1Ti 5:4-10 But if any widow have children or nephews, let them learn first to shew piety at home, and to requite their parents: for that is good and acceptable before God. (5) Now she that is a widow indeed, and desolate, trusteth in God, and continueth in supplications and prayers night and day. (6) But she that liveth in pleasure is dead while she liveth. (7) And these things give in charge, that they may be blameless. (8) But if any provide not for his own, and specially for those of his own house, he hath denied the faith, and is worse than an infidel. (9) Let not a widow be taken into the number under threescore years old, having been the wife of one man, (10) Well reported of for good works; if she have brought up children, if she have lodged strangers, if she have washed the saints' feet, if she have relieved the afflicted, if she have diligently followed every good work.
Posted the surrounding verses to verify that the portion addressing those not providing for their own has to do with parents as well as more immediate family. Your parents are those of your own house. Particularly if they are believers, you have a duty to them. Determining all that entails is the difficult part, but you are called to make that determination.
 
We are to be responsible for our own household, but I don't believe that means we are responsible to take of parents who can care for themselves.

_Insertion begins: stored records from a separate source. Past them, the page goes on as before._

/-- The READ rows whose table goes by index: first and last index, the entry of an index, the body (Table 10-3). -/
def readRow : Instr → Option (Nat × Nat × (State → Nat → Option (List Byte)) × List Byte)
  | .readHall _ b => some (1, 1, hallEntry, b)
  | .readStations _ b => some (1, 30, stationEntry, b)
  | .readSpecies _ b => some (1, 64, speciesEntry, b)
  | .readProfiles _ b => some (1, 16, profileEntry, b)
  | .readCrates _ b => some (1, 8, crateEntry, b)
  | .readKeypads _ b => some (1, 64, keypadEntry, b)
  | .readAccounts _ b => some (0, 511, accountEntry, b)
  | .readBoardText _ b => some (1, 8, textEntry, b)
  | .readHolds _ b => some (1, 16, holdEntry, b)
  | .readLots _ _ | .powerOn | .hallTick | .frameEnd _ _ _ | .lineBreak _ _ _ | .breakEnd _ | .frameSent _
  | .floorSilence | .cycleTimerWrap | .replyTimeout | .quayReply _ | .foreignPoll _ | .heardReply _ | .hearingExpiry _
  | .breakTimerExpiry | .captureTimeout _ | .floorStop _ | .offerStart _ | .claimTopUp _ | .pauseExpiry _
  | .stepWrap _ | .resolveExpiry _ | .afterSaleExpiry _ | .screwGrant | .iceWaitTimeout _ | .gateIdleTimeout _
  | .paceExpiry _ | .run _ _ | .restart _ _ | .loadHall _ _ | .loadStations _ _ | .loadSpecies _ _
  | .loadProfiles _ _ | .loadCrates _ _ | .loadKeypads _ _ | .loadAccounts _ _ | .loadBoardText _ _
  | .loadNotLoadable _ _ | .stopAccount _ _ | .openAccount _ _ | .transfer _ _ | .settle _ _ | .placeHold _ _
  | .releaseHold _ _ | .startRing _ _ | .stopRing _ _ | .hold _ _ | .release _ _ | .withdraw _ _ | .moveLot _ _
  | .setReserve _ _ | .setFloor _ _ | .cancelRequest _ _ | .poolAdjust _ _ | .stocktake _ _ | .collect _ _
  | .resumePoll _ _ | .clearCounters _ _ | .showLines _ _ | .noticeRead _ _ | .noticeClear _ _ | .timeSet _ _
  | .relay _ | .unknownRequest _ | .badDestination _ | .readBadTable _ _ => none

/-! ## How two states compare -/

/-- A command waiting at the end of a station's list after it was placed there with room (R159). -/
def State.joined (s t : State) (a : Nat) (c : QuayCommand) : Prop :=
  ∀ st, s.station a = some st → st.enabled = true → st.commands.length < 2 →
    ∃ st', t.station a = some st' ∧ st'.commands = st.commands ++ [c]

/-- A record written behind the others, with the next number and the hall time (R140, R144). -/
def State.wrote (s t : State) (body : RecordBody) : Prop :=
  t.queue.records = s.queue.records ++ [{ number := s.queue.next, body := body, at_ := s.clock }]
    ∧ t.queue.next = nextNumber s.queue.next

/-- A ring is as it was, but for its hold marks, which the placing of its board frame clears (R174). -/
def Ring.sameButMarks (x y : Ring) : Prop := { y with setSeen := x.setSeen, clearSeen := x.clearSeen } = x

/-- A ring is as it was, but that it may have been told to ask again (R145). -/
def Ring.sameButTold (x y : Ring) : Prop := { y with told := x.told } = x

/-- A ring is as it was, but for its hold marks and that it may have been told to ask again. -/
def Ring.sameButBoth (x y : Ring) : Prop :=
  { y with setSeen := x.setSeen, clearSeen := x.clearSeen, told := x.told } = x

/-- An account is as it was, but for its held amount. -/
def Account.sameButHeld (a b : Account) : Prop := { b with held := a.held } = a

/-! ## What a step leaves: terms shared by several statements -/

/-- How many STOP frames of another length than 3 stand among the frames at the front of the floor receive stage that
the routing discards (R168, R201). -/
def misfitStops (fs : List Frame) : Nat :=
  ((fs.takeWhile (fun g => decide (¬ (g.kind = 0x11 ∧ g.dst = 0)))).filter
    (fun g => decide (g.kind = 0x11 ∧ g.payload.length ≠ 3))).length

/-- A latch after a number of further occurrences of FLOOR_ERRORS, each with no subject (R168, R192, R201). -/
def Latch.floorErrors (l : Latch) (now : Stamp) : Nat → Latch
  | 0 => l
  | n + 1 => (l.occur now .none (some .floorErrors)).floorErrors now n

/-- The rings and the board slots after a floor recovery (R69, R66, R55, R177). -/
def State.recovered (s t : State) : Prop :=
  (∀ r, (s.ring r).state = .held → (t.ring r).heldFloor = false
      ∧ ((s.ring r).heldOffice = true → (t.ring r).state = .held ∧ (t.ring r).heldOffice = true)
      ∧ ((s.ring r).heldOffice = false → (s.ring r).heldFloor = true → (s.ring r).offer = none →
          (t.ring r).state = .waiting)
      ∧ (∀ o, (s.ring r).offer = some o → (s.ring r).heldOffice = false → (s.ring r).heldFloor = true →
          (t.ring r).offer = some o
          ∧ (0 < o.profile.resumePause → (t.ring r).state = .leadIn
              ∧ (t.ring r).timer = some { elapsed := 0, limit := o.profile.resumePause })
          ∧ (o.profile.resumePause = 0 → (t.ring r).claims = 2 → (t.ring r).state = .descending
              ∧ (t.ring r).timer = some { elapsed := 0, limit := o.profile.interval })
          ∧ (o.profile.resumePause = 0 → (t.ring r).claims ≠ 2 → (t.ring r).state = .leadIn
              ∧ (t.ring r).stall = .claims)))
    ∧ (∀ r, (s.ring r).state ≠ .held → (s.ring r).sameButMarks (t.ring r))
    ∧ (s.floor.stage ≠ none → ∀ r, (s.slot r).content.isSome = true → (t.slot r).readiness = .ready)
    ∧ { t with floor := s.floor, floorLine := s.floorLine, rings := s.rings, boards := s.boards, queue := s.queue,
               latches := s.latches, choices := s.choices } = s

/-- The claims of a ring that enters LEAD_IN: those missing to 2 are asked for together, and taken whole where the
queue has room for them or not at all (R55, R141). -/
def State.toppedUp (s t : State) (r : RingNo) : Prop :=
  ((s.ring r).claims < 2 → s.queue.records.length + s.queue.owed + (2 - (s.ring r).claims) ≤ 128 →
      (t.ring r).claims = 2 ∧ t.queue = { s.queue with owed := s.queue.owed + (2 - (s.ring r).claims) })
    ∧ (2 ≤ (s.ring r).claims ∨ 128 < s.queue.records.length + s.queue.owed + (2 - (s.ring r).claims) →
        (t.ring r).claims = (s.ring r).claims ∧ t.queue = s.queue)

/-- The poller's record of an enabled station after a miss (R157, R158). -/
def State.missed (s t : State) (a : Nat) (st : Station) : Prop :=
  ∃ u, t.station a = some u ∧ u.misses = min 15 (st.misses + 1)
    ∧ (st.live = .online → s.par.missLimit ≤ min 15 (st.misses + 1) →
        u.live = .offline ∧ t.latchAt 6 = (s.latchAt 6).occur s.clock (.station a) none)
    ∧ (st.live = .offline ∨ min 15 (st.misses + 1) < s.par.missLimit → u.live = st.live ∧ u.commands = st.commands)

/-- The poll of a station stands on the idle line or in the free stage, with the oldest command of its list outside a
roll-call; while the stage is full it is due after the address polled last (R151, R156, R157, R160). -/
def State.pollPlaced (s t : State) (last a : Nat) (rollCall : Bool) : Prop :=
  (s.quay.stage ≠ none → t.poller.poll = some { station := last, phase := .due } ∧ t.quay.onLine = s.quay.onLine
      ∧ t.quay.stage = s.quay.stage)
    ∧ (s.quay.stage = none → s.quay.onLine = none → t.poller.poll = some { station := a, phase := .onLine }
        ∧ t.quay.onLine = some (pollFrame a (if rollCall = true then none
            else (t.station a).bind (fun st => st.commands.head?)))
        ∧ t.quay.stage = none)
    ∧ (s.quay.stage = none → s.quay.onLine ≠ none → t.poller.poll = some { station := a, phase := .staged }
        ∧ t.quay.onLine = s.quay.onLine
        ∧ t.quay.stage = some (pollFrame a (if rollCall = true then none
            else (t.station a).bind (fun st => st.commands.head?))))

/-- The poller has gone on after an address: the poll of the lowest enabled address above it, or the end of the cycle
and the start of one that is due (R156). -/
def State.polledOn (s t : State) (last : Nat) : Prop :=
  (∀ a, s.nextEnabled last = some a → t.poller = { s.poller with poll := t.poller.poll }
      ∧ s.pollPlaced t last a (s.poller.cycle == some true))
    ∧ (s.nextEnabled last = none → s.poller.startDue = false → t.poller = { s.poller with cycle := none, poll := none }
        ∧ t.quay.onLine = s.quay.onLine ∧ t.quay.stage = s.quay.stage)
    ∧ (s.nextEnabled last = none → s.poller.startDue = true → s.nextEnabled 0 = none →
        t.poller = { s.poller with cycle := none, poll := none, startDue := false })
    ∧ (∀ a, s.nextEnabled 0 = some a → s.nextEnabled last = none → s.poller.startDue = true →
        t.poller = { s.poller with cycle := some false, startDue := false, poll := t.poller.poll }
          ∧ s.pollPlaced t 0 a false)

/-- A station's record, and its channel, after a valid reply (R157, R158, R30). -/
def Station.replied (st : Station) (now : Stamp) : Station :=
  { st with
    misses := 0, live := .online, lastHeard := some now, age := 0, carried := false
    commands := if st.carried then st.commands.drop 1 else st.commands
    device := match st.live, st.device with
      | .offline, .weigh cfg ch => .weigh cfg { ch with state := match ch.state with
          | .offline => .idle
          | .idle => .idle
          | .capture d => .capture d }
      | _, d => d }

/-- A chute's place in the latch list: behind those whose dispenses do not stand behind its own in the order of the
request times, and before the first that does (R101, R199). -/
def State.latchedAt (s t : State) (a : Nat) (d : Dispense) : Prop :=
  a ∈ t.ice.latch ∧ t.ice.latch.erase a = s.ice.latch
    ∧ (∀ b ∈ t.ice.latch.takeWhile (fun b => b != a), ∀ e, s.jobAt b = some e → d.ahead e = false)
    ∧ (∀ b, ((t.ice.latch.dropWhile (fun b => b != a)).drop 1).head? = some b → ∀ e, s.jobAt b = some e →
        d.ahead e = true)

/-- What the end of a dispense leaves: chute IDLE, latch list, screw, hold, the charge of one that has started, the ICE
record with its claim; nothing beside them but the station's answer and a stop of another chute's run (R110, R12). -/
def State.dispenseEnded (s t : State) (a : Nat) (d : Dispense) (kg : Nat) (cause : IceCause) : Prop :=
  t.jobAt a = none
    ∧ t.ice.latch = s.ice.latch.erase a
    ∧ (s.ice.screw.served = some a → t.ice.screw = .idle)
    ∧ (s.ice.screw.served = none → t.ice.screw = s.ice.screw)
    ∧ (s.ice.screw.served = none ∨ s.ice.screw.served = some a → ∀ b, b ≠ a → t.station b = s.station b)
    ∧ t.bank.holds = s.bank.holds.eraseP (fun h => h.id == d.hold)
    ∧ t.queue.owed = s.queue.owed - 1
    ∧ { t with stations := s.stations, bank := s.bank, queue := s.queue, ice := s.ice, latches := s.latches,
               choices := s.choices } = s
    ∧ (d.started = false → t.bank.residue = s.bank.residue
        ∧ (∀ n x, s.account n = some x → ∃ y, t.account n = some y ∧ x.sameButHeld y)
        ∧ s.wrote t (.ice (s.chuteNo a) d.account d.ordered d.granted kg 0 cause (s.flagsOf d.account)))
    ∧ (∀ acct, s.account d.account = some acct → ∀ hall, s.account 0 = some hall → ∀ h, s.holdOf d.hold = some h →
        d.started = true → h.account = d.account → d.account ≠ 0 →
        inBounds (acct.balance - (kg * d.price : Nat)) → inBounds (hall.balance + (kg * d.price : Nat)) →
          (∃ x, t.account d.account = some x
            ∧ x.balance = acct.balance - (kg * d.price : Nat)
            ∧ x.held = acct.held - h.amount
            ∧ x.totals = { acct.totals with ice := min 4000000000 (acct.totals.ice + kg) }
            ∧ x.state = (if acct.state = .opened ∧ acct.isClient = true ∧ x.available < 0 then .stopped
                else acct.state)
            ∧ s.wrote t (.ice (s.chuteNo a) d.account d.ordered d.granted kg (kg * d.price) cause x.flags))
          ∧ (∃ x, t.account 0 = some x ∧ x.balance = hall.balance + (kg * d.price : Nat))
          ∧ t.bank.residue = s.bank.residue)

/-- What the end of a run leaves of a dispense that is suspended: `k` kilograms delivered, the cause set, the chute back
in the latch list at its dispense's place and the screw freed (R108, Table 5-5). -/
def State.runSuspended (s t : State) (a : Nat) (cfg : ChuteCfg) (c : Chute) (d : Dispense) (k : Nat)
    (cause : SuspendCause) : Prop :=
  (∀ e, e = { d with state := .suspended, suspendCause := some cause, pendingOutcome := none, delivered := k
                     current := 0 } →
      t.chuteAt a = some (cfg, { c with job := some e }) ∧ s.latchedAt t a e)
    ∧ (s.ice.screw.served = some a → t.ice.screw = .idle)
    ∧ (s.ice.screw.served = none → t.ice.screw = s.ice.screw)
    ∧ (s.ice.screw.served = some a ∨ s.ice.screw.served = none → ∀ b, b ≠ a → t.station b = s.station b)
    ∧ { t with stations := s.stations, ice := s.ice, latches := s.latches } = s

An exception might be if a child is still living at home (as an adult), he should help out and contribute to the household both with time and finances.

If situations come up where parents need help, it is our responsibility as children (1st born or not) to ensure that our parents are cared for, but not at the expense of our immediate families.

I think of my current situation where my husband and I are watching after our mothers (both widowed) get older and become more in need of help. We do what we can for them, and those responsibilities increase. I am not firstborn, my husband is. When our fathers were alive and our mothers were well cared for, we offered little help, because it wasn't needed.

I don't believe scriptures teach that we are to care for parents who can care for themselves.
 
I am interested in your question but don't have enough data. What kind of "responsibility" is being pushed upon you?

Boundaries are a challenge in both directions. As the father of five adult children, I know how tricky it can be to respect the independence of my kids while still providing them guidance at times. One of my kids is going through a crisis that is rocking my world. This entire week has been one struggling with depression over it. As the firstborn, you remain their first experiment in childrearing. My guess is that they are struggling to figure it out just as you are. If you are able to provide more specific information, I will take a crack at your question.